# Avtex TV 12 volt supply



## onabike (Aug 24, 2009)

I have just bought a new motorhome which has a small Avtex TV installed. It has a 240/12v power supply but no 12 volt lead to use whilst not on hook-up, Avtex distributors want nearly £30 for one of these!!! Anyone know of a more reasonably priced alternative please?


----------



## loobyloo59 (Aug 30, 2010)

We also bought one of these, my husband accused me of throwing away the box with the lead in, but I knew I had checked the box first. I phoned Avtex and pleaded my stupidity and they sent me one FOC!!


----------



## WildThingsKev (Dec 29, 2009)

I think you will find that although you can get leads with the same tv connector the wiring of the pins is different. I bought a kit connector and carefully wired it up and assembled it only to find it still didn't go fully home in the avtex socket because of the moulding.

So you will either have to go for the Avtex lead or cut the one you have and have it permanently on the 12v supply. Even that is a bit difficult as it is a coaxial power cable.

Kev


----------



## TheBoombas (Aug 23, 2006)

Give Avtex a call.
I did because the one that came with mine had a poor fitting plug.
They just sent me out a new one FOC
Never ask me to return the original one.

Boomba


----------



## Telbell (May 1, 2005)

> I have just bought a new motorhome which has a small Avtex TV installed. It has a 240/12v power supply but no 12 volt lead to use whilst not on hook-up,


If I were you I'd have a word with your m/home supplier.

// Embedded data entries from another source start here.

-- ==== Sys2Proof/Laws/Frames.lean ====
section
/-! SUPPORT. Which registers each operation of the bay can change: one lemma per operation, every other register stands. -/

set_option linter.unusedSimpArgs false
set_option linter.unusedVariables false

namespace Sys2Proof.Machine

@[simp] theorem Bay.each_rd {f : Bay → Nat → Bay} {k : Key} (h : ∀ b n, (f b n).rd k = b.rd k) (b : Bay) (l : List Nat) :
    (b.each l f).rd k = b.rd k := Bay.each_keeps (fun b => b.rd k) f h b l
@[simp] theorem Bay.onlyIf_rd {f : Bay → Bay} {k : Key} (h : ∀ b, (f b).rd k = b.rd k) (b : Bay) (c : Bool) :
    (b.onlyIf c f).rd k = b.rd k := Bay.onlyIf_keeps (fun b => b.rd k) f h b c
@[simp] theorem Bay.foldl_rd {α : Type} {f : Bay → α → Bay} {k : Key} (h : ∀ b x, (f b x).rd k = b.rd k) (b : Bay) (l : List α) :
    (l.foldl f b).rd k = b.rd k := by
  induction l generalizing b with
  | nil => rfl
  | cons x l ih => simp [ih, h]
@[simp] theorem Bay.ite_rd (c : Prop) [Decidable c] (x y : Bay) (k : Key) : (if c then x else y).rd k = if c then x.rd k else y.rd k := by split <;> rfl
theorem Bay.ev_ne {k : Key} (h : ¬ k.loc = F.EVT_STAT_LOST.loc) : k ≠ F.EVT_STAT_LOST := fun e => h (e ▸ rfl)
@[simp] theorem Bay.raise_loc (b : Bay) (src : Nat) (d v : Int) {k : Key} (h : ¬ k.loc = F.EVT_STAT_LOST.loc) : (b.raise src d v).rd k = b.rd k := Bay.raise_rd _ _ _ _ (Bay.ev_ne h)
@[simp] theorem Bay.raiseAt_loc (b : Bay) (t src : Nat) (d v : Int) {k : Key} (h : ¬ k.loc = F.EVT_STAT_LOST.loc) : (b.raiseAt t src d v).rd k = b.rd k := Bay.raiseAt_rd _ _ _ _ _ (Bay.ev_ne h)
@[simp] theorem Bay.raiseD_loc (b : Bay) (src : Nat) (d : Int) {k : Key} (h : ¬ k.loc = F.EVT_STAT_LOST.loc) : (b.raiseD src d).rd k = b.rd k := Bay.raiseD_rd _ _ _ (Bay.ev_ne h)
@[simp] theorem Bay.note_loc (b : Bay) (src : Nat) {k : Key} (h : ¬ k.loc = F.EVT_STAT_LOST.loc) : (b.note src).rd k = b.rd k := Bay.note_rd _ _ (Bay.ev_ne h)
@[simp] theorem Bay.refuse_loc (b : Bay) (k' : Key) (r : Int) {k : Key} (h : ¬ k.loc = F.EVT_STAT_LOST.loc) : (b.refuse k' r).rd k = b.rd k := Bay.refuse_rd _ _ _ (Bay.ev_ne h)
@[simp] theorem Bay.cfgErr_loc (b : Bay) (a : Nat) (r : Int) {k : Key} (h : ¬ k.loc = F.EVT_STAT_LOST.loc) : (b.cfgErr a r).rd k = b.rd k := Bay.cfgErr_rd _ _ _ (Bay.ev_ne h)
@[simp] theorem Bay.gated_rd (b : Bay) (k' : Key) {f : Bay → Bay} {k : Key} (h : ¬ k.loc = F.EVT_STAT_LOST.loc) (hf : (f b).rd k = b.rd k) :
    (b.gated k' f).rd k = b.rd k := by
  unfold Bay.gated; split
  · rfl
  · split
    · exact Bay.refuse_loc _ _ _ h
    · exact hf
@[simp] theorem Bay.free_rd (b : Bay) (k : Key) : b.free.2.rd k = b.rd k := rfl
@[simp] theorem Bay.mk_rd (f_regs : Store) (f_now : Nat) (f_shadows : List Shadow) (f_hiLatch : Store) (f_setT : Store) (f_edge : EdgeView) (f_log : List EvEntry) (f_episode : Bool) (f_evBits : List EvBit) (f_stage : Tab Stage) (f_driver : Tab Driver) (f_fram : Tab Fram) (f_border : Tab Border) (f_chan : Tab Chan) (f_means : Tab Means) (f_ring : Tab Ring) (f_cellT : Tab (Int × Int)) (f_slotv : Tab SlotView) (f_measCh : Tab MeasCh) (f_measSt : MeasSt) (f_eng : Tab Eng) (f_images : List Image) (f_verMax : List (Int × Int)) (f_revoked : List Int) (f_groups : Tab Group) (f_sweep : Tab Sweep) (f_loopCh : Tab LoopCh) (f_loopAx : Tab LoopAx) (f_trace : Tab Trace) (f_grade : Tab (Option GradeVec)) (f_modeSt : ModeSt) (f_plant : Plant) (f_wale : Tab Wale) (f_axis : Tab Axis) (f_axRec : List AxRec) (f_enc : Tab Enc) (f_thermCh : Tab ThermCh) (f_therm : Therm) (f_safe : Safe) (f_red : Red) (f_memHid : MemHid) (f_trust : Trust) (f_weave : Weave) (f_can : Tab Can) (f_latch : Tab Latch) (f_shortReq : Bool) (f_out : List OutMsg) (f_fresh : Nat) (k : Key) : (Bay.mk f_regs f_now f_shadows f_hiLatch f_setT f_edge f_log f_episode f_evBits f_stage f_driver f_fram f_border f_chan f_means f_ring f_cellT f_slotv f_measCh f_measSt f_eng f_images f_verMax f_revoked f_groups f_sweep f_loopCh f_loopAx f_trace f_grade f_modeSt f_plant f_wale f_axis f_axRec f_enc f_thermCh f_therm f_safe f_red f_memHid f_trust f_weave f_can f_latch f_shortReq f_out f_fresh).rd k = f_regs.get (resetOf k) k := rfl
@[simp] theorem Bay.fold_rd (b : Bay) (k : Key) : b.regs.get (resetOf k) k = b.rd k := rfl

/-! The group of a key named by number. -/

@[simp] theorem roleKey_grp (x : Nat) : (roleKey x).grp = .red := by
  unfold roleKey; repeat' split
  all_goals rfl
@[simp] theorem fwRun_grp (x : Nat) : (fwRun x).grp = .tru := by
  unfold fwRun; repeat' split
  all_goals rfl
@[simp] theorem fwPref_grp (x : Nat) : (fwPref x).grp = .tru := by
  unfold fwPref; repeat' split
  all_goals rfl
@[simp] theorem fwSvn_grp (x : Nat) : (fwSvn x).grp = .tru := by
  unfold fwSvn; repeat' split
  all_goals rfl
@[simp] theorem fwSvnMin_grp (x : Nat) : (fwSvnMin x).grp = .tru := by
  unfold fwSvnMin; repeat' split
  all_goals rfl
@[simp] theorem fwFallback_grp (x : Nat) : (fwFallback x).grp = .tru := by
  unfold fwFallback; repeat' split
  all_goals rfl
@[simp] theorem fwVer_grp (x : Nat) : (fwVer x).grp = .tru := by
  unfold fwVer; repeat' split
  all_goals rfl
@[simp] theorem fwOk_grp (x bank : Nat) : (fwOk x bank).grp = .tru := by
  unfold fwOk; repeat' split
  all_goals rfl
@[simp] theorem seOk_grp (x : Nat) : (seOk x).grp = .tru := by
  unfold seOk; repeat' split
  all_goals rfl
@[simp] theorem chOk_grp (x : Nat) : (chOk x).grp = .safe := by
  unfold chOk; repeat' split
  all_goals rfl
@[simp] theorem calIG_grp (c r : Nat) : (calIG c r).grp = .chn := by
  unfold calIG; repeat' split
  all_goals rfl
@[simp] theorem calIO_grp (c r : Nat) : (calIO c r).grp = .chn := by
  unfold calIO; repeat' split
  all_goals rfl
@[simp] theorem corIG_grp (c r : Nat) : (corIG c r).grp = .chn := by
  unfold corIG; repeat' split
  all_goals rfl
@[simp] theorem corIO_grp (c r : Nat) : (corIO c r).grp = .chn := by
  unfold corIO; repeat' split
  all_goals rfl
@[simp] theorem refCtl_grp (n : Nat) : (refCtl n).grp = .meas := by
  unfold refCtl; repeat' split
  all_goals rfl
@[simp] theorem refRdy_grp (n : Nat) : (refRdy n).grp = .meas := by
  unfold refRdy; repeat' split
  all_goals rfl
@[simp] theorem scalBusy_grp (n : Nat) : (scalBusy n).grp = .meas := by
  unfold scalBusy; repeat' split
  all_goals rfl
@[simp] theorem scalFail_grp (n : Nat) : (scalFail n).grp = .meas := by
  unfold scalFail; repeat' split
  all_goals rfl
@[simp] theorem cmdKey_grp (n : Nat) : (cmdKey n).grp = .bay := by
  unfold cmdKey; repeat' split
  all_goals rfl
@[simp] theorem objWord_grp (n w : Nat) : (objWord n w).grp = .cfdObj := by
  unfold objWord; repeat' split
  all_goals rfl
@[simp] theorem portKey_grp (p : Nat) : (portKey p).grp = .wve := by
  unfold portKey; repeat' split
  all_goals rfl
@[simp] theorem slotKey_grp (n : Nat) : (slotKey n).grp = .bay := by
  unfold slotKey; repeat' split
  all_goals rfl
@[simp] theorem laneEndKey_grp (n : Nat) : (laneEndKey n).grp = .loop := by
  unfold laneEndKey; repeat' split
  all_goals rfl
@[simp] theorem kKey_grp (c i : Nat) : (kKey c i).grp = .eng := by
  unfold kKey; repeat' split
  all_goals rfl
@[simp] theorem retKey_grp (c i : Nat) : (retKey c i).grp = .eng := by
  unfold retKey; repeat' split
  all_goals rfl
@[simp] theorem aKey_grp (c i : Nat) : (aKey c i).grp = .eng := by
  unfold aKey; repeat' split
  all_goals rfl
@[simp] theorem scrKey_grp (c x : Nat) : (scrKey c x).grp = .engScr := by
  unfold scrKey; repeat' split
  all_goals rfl
@[simp] theorem trimKey_grp (c p : Nat) : (trimKey c p).grp = .chn := by
  unfold trimKey; repeat' split
  all_goals rfl
@[simp] theorem plateKey_grp (n : Nat) : (plateKey n).grp = .thm := by
  unfold plateKey; repeat' split
  all_goals rfl
@[simp] theorem tjmaxKey_grp (n : Nat) : (tjmaxKey n).grp = .thm := by
  unfold tjmaxKey; repeat' split
  all_goals rfl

Strange to have a mains lead with it and not 12v. Assuming you've paid many 1000's for the vehicle the least they could do is provide the proper leads for the tv they included


----------



## onabike (Aug 24, 2009)

Telbell said:


> > I have just bought a new motorhome which has a small Avtex TV installed. It has a 240/12v power supply but no 12 volt lead to use whilst not on hook-up,
> 
> 
> If I were you I'd have a word with your m/home supplier.
> ...


Private puchase .....


----------



## Addie (Aug 5, 2008)

It's the same size as many portable dvd players, if you measure / find out the size of the plug you can get one on ebay. We got ours for £3 but I'm afraid I can't remember the mm of the tip .


----------